### Aim of the exercise
Produce word for word the lines of the data below running from the one that has "after rotation. -/" to the one that has "match c.slotOf k r with", inclusive, and no others.

### Data section
'''

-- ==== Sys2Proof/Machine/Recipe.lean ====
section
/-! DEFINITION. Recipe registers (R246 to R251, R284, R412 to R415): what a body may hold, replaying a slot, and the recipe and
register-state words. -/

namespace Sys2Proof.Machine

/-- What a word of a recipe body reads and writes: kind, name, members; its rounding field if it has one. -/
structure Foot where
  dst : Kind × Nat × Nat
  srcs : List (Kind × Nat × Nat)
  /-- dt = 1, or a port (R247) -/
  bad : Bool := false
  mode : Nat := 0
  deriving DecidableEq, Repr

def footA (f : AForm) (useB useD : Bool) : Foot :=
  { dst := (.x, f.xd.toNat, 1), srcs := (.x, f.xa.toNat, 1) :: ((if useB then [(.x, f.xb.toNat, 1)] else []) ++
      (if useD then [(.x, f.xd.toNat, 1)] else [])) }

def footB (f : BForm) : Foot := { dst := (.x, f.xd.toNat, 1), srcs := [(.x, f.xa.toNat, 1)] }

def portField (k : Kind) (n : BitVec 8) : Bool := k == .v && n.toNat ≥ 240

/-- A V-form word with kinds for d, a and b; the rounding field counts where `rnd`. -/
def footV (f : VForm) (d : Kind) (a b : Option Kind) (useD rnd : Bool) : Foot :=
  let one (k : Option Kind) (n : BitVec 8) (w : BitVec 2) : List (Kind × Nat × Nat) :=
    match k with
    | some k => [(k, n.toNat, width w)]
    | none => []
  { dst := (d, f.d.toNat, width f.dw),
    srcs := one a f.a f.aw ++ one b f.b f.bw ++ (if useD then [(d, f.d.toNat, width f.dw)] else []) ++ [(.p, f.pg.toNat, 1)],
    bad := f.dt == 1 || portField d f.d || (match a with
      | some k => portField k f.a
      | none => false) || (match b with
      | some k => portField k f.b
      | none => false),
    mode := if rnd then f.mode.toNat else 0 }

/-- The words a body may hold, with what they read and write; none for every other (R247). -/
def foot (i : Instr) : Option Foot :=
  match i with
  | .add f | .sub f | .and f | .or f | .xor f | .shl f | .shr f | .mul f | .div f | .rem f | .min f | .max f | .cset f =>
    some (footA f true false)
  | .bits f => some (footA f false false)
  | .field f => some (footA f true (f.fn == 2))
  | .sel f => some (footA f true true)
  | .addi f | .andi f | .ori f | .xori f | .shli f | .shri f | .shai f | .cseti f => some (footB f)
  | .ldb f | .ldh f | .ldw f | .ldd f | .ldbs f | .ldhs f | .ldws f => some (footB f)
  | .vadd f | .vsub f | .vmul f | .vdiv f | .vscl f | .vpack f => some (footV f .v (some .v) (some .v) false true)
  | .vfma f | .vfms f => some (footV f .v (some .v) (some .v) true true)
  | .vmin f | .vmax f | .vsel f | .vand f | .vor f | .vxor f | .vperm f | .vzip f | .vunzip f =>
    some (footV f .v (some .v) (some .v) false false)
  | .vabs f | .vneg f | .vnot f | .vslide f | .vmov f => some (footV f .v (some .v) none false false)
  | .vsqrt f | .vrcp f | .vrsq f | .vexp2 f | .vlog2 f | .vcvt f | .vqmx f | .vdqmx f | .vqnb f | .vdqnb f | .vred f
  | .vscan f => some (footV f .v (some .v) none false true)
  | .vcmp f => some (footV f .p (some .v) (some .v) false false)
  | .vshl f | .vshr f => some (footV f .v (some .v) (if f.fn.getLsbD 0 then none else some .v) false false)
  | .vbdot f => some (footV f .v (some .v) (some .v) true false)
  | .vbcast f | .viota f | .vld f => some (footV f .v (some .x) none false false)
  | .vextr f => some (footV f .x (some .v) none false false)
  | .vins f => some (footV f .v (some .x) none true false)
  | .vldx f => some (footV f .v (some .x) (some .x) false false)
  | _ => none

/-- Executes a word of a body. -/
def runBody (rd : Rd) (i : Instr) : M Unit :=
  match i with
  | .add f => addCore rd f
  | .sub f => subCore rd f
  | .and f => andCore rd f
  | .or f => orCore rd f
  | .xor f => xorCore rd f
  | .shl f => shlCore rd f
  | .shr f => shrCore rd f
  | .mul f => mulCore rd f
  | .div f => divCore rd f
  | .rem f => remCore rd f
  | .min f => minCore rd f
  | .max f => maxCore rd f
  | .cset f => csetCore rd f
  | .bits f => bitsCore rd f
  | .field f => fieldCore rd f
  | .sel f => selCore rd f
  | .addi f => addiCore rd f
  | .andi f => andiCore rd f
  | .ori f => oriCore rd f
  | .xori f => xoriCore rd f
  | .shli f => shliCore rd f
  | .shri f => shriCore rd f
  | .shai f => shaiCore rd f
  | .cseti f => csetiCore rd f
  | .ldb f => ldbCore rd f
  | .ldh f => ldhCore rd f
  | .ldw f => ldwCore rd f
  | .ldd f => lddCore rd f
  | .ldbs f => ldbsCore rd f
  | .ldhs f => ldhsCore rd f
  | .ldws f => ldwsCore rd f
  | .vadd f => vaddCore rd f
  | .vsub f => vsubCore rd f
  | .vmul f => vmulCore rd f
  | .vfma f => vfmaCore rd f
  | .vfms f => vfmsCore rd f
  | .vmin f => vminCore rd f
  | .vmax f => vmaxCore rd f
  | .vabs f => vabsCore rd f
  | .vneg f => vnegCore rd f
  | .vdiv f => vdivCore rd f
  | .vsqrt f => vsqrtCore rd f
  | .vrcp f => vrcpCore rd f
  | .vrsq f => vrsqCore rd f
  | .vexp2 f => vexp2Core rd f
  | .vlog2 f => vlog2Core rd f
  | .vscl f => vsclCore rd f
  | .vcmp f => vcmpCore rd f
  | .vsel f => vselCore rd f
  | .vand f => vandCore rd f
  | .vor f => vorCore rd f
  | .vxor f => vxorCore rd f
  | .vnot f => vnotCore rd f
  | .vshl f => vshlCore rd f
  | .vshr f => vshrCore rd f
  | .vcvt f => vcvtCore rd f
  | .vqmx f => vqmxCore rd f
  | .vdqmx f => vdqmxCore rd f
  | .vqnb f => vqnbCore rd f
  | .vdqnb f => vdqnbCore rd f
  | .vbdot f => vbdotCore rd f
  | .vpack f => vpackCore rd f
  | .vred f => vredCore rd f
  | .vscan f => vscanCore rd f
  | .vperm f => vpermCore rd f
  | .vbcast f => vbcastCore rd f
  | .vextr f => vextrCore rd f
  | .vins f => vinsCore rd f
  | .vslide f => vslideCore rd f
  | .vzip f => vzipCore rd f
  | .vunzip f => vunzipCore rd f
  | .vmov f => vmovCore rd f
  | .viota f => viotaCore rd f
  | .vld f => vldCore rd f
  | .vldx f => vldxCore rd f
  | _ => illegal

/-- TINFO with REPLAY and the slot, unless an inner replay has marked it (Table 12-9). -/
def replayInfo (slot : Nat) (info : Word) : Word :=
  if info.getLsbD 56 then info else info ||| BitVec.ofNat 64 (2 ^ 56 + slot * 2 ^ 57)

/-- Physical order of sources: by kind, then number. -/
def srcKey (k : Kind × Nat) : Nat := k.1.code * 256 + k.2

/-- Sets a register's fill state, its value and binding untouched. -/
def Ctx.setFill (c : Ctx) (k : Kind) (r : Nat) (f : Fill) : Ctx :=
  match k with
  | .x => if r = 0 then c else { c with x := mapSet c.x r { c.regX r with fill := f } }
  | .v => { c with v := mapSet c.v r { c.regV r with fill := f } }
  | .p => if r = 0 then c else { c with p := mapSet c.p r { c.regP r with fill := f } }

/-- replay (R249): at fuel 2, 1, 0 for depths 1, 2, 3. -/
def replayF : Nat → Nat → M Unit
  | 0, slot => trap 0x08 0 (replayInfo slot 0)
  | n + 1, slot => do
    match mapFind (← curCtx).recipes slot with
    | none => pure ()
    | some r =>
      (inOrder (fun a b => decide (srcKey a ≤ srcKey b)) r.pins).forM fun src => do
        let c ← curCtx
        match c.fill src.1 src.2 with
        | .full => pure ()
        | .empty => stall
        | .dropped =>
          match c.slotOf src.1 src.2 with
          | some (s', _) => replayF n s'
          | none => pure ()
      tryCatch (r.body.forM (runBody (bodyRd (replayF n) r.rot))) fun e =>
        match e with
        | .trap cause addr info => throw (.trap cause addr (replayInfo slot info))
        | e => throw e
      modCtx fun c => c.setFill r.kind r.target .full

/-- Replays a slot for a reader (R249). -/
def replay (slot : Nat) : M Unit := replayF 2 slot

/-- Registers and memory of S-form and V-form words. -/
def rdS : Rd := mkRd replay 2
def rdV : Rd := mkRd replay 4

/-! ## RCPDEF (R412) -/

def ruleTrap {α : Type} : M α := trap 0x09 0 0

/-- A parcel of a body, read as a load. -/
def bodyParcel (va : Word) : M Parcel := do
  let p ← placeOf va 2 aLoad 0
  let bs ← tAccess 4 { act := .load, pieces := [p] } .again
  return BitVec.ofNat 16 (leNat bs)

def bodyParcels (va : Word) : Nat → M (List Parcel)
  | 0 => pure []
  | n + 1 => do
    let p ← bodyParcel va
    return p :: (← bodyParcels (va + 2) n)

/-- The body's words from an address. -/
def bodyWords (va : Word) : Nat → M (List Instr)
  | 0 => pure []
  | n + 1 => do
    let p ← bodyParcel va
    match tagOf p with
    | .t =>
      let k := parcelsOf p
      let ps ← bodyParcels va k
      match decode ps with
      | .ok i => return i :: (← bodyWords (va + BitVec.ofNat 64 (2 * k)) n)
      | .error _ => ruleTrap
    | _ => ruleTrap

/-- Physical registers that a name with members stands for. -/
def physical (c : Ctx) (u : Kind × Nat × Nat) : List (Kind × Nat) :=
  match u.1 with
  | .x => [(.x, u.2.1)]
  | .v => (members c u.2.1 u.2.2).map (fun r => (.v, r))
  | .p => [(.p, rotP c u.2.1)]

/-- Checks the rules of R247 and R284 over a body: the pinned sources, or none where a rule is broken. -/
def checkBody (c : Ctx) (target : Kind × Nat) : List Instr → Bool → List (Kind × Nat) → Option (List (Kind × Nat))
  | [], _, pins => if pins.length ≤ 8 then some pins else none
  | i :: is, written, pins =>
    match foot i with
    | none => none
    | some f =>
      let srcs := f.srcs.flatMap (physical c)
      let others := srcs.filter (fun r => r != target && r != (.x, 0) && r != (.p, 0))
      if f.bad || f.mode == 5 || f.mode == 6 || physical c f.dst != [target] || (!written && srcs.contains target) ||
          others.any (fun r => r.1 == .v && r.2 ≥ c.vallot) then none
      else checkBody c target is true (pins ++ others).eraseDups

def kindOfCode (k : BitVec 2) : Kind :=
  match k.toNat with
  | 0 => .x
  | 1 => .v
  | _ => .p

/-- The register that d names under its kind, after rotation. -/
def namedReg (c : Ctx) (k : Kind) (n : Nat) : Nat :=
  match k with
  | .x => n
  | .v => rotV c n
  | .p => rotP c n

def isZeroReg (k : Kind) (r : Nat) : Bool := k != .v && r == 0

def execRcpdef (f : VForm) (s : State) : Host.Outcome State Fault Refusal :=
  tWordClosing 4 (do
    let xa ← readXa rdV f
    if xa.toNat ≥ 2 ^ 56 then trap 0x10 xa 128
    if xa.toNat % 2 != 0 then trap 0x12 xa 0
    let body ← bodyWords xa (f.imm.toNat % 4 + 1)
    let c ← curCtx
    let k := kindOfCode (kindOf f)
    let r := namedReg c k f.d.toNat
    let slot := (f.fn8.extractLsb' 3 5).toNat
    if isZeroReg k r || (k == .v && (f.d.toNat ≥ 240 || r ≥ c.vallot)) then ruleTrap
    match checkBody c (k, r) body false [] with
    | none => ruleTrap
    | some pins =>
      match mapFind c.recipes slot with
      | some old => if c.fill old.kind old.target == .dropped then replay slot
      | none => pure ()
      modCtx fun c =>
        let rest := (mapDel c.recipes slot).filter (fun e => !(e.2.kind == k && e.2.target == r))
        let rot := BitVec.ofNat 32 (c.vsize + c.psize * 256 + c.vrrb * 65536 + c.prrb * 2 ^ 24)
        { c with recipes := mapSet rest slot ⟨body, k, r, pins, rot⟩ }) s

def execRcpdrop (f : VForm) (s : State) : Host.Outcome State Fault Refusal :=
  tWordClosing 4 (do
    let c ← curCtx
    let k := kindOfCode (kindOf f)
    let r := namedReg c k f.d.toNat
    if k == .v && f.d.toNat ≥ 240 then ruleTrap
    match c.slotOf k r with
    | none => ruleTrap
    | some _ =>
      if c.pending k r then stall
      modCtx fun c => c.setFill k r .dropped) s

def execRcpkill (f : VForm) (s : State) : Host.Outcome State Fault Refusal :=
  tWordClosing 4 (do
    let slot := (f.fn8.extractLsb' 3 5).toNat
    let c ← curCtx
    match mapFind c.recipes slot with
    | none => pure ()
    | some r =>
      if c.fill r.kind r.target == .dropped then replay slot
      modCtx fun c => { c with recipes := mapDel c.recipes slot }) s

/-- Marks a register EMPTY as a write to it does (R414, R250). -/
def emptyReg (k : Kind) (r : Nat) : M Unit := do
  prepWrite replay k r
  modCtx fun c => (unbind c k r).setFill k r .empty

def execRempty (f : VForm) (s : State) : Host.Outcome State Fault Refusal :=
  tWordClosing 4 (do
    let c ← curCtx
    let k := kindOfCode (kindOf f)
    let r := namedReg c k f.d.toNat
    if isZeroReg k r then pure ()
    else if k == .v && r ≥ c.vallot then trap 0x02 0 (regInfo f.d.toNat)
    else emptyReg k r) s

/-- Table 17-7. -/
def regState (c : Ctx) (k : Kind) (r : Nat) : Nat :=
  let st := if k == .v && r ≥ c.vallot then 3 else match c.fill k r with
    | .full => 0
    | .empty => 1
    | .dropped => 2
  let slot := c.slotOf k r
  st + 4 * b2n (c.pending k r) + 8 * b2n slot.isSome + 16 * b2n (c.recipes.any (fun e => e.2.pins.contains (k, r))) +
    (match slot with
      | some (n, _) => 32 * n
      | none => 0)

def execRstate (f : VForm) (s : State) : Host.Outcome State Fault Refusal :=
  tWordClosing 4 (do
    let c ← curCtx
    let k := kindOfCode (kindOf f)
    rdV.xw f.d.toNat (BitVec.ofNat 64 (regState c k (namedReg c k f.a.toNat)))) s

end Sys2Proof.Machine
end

'''

### Answer
/-- The register that d names under its kind, after rotation. -/
def namedReg (c : Ctx) (k : Kind) (n : Nat) : Nat :=
  match k with
  | .x => n
  | .v => rotV c n
  | .p => rotP c n

def isZeroReg (k : Kind) (r : Nat) : Bool := k != .v && r == 0

def execRcpdef (f : VForm) (s : State) : Host.Outcome State Fault Refusal :=
  tWordClosing 4 (do
    let xa ← readXa rdV f
    if xa.toNat ≥ 2 ^ 56 then trap 0x10 xa 128
    if xa.toNat % 2 != 0 then trap 0x12 xa 0
    let body ← bodyWords xa (f.imm.toNat % 4 + 1)
    let c ← curCtx
    let k := kindOfCode (kindOf f)
    let r := namedReg c k f.d.toNat
    let slot := (f.fn8.extractLsb' 3 5).toNat
    if isZeroReg k r || (k == .v && (f.d.toNat ≥ 240 || r ≥ c.vallot)) then ruleTrap
    match checkBody c (k, r) body false [] with
    | none => ruleTrap
    | some pins =>
      match mapFind c.recipes slot with
      | some old => if c.fill old.kind old.target == .dropped then replay slot
      | none => pure ()
      modCtx fun c =>
        let rest := (mapDel c.recipes slot).filter (fun e => !(e.2.kind == k && e.2.target == r))
        let rot := BitVec.ofNat 32 (c.vsize + c.psize * 256 + c.vrrb * 65536 + c.prrb * 2 ^ 24)
        { c with recipes := mapSet rest slot ⟨body, k, r, pins, rot⟩ }) s

def execRcpdrop (f : VForm) (s : State) : Host.Outcome State Fault Refusal :=
  tWordClosing 4 (do
    let c ← curCtx
    let k := kindOfCode (kindOf f)
    let r := namedReg c k f.d.toNat
    if k == .v && f.d.toNat ≥ 240 then ruleTrap
    match c.slotOf k r with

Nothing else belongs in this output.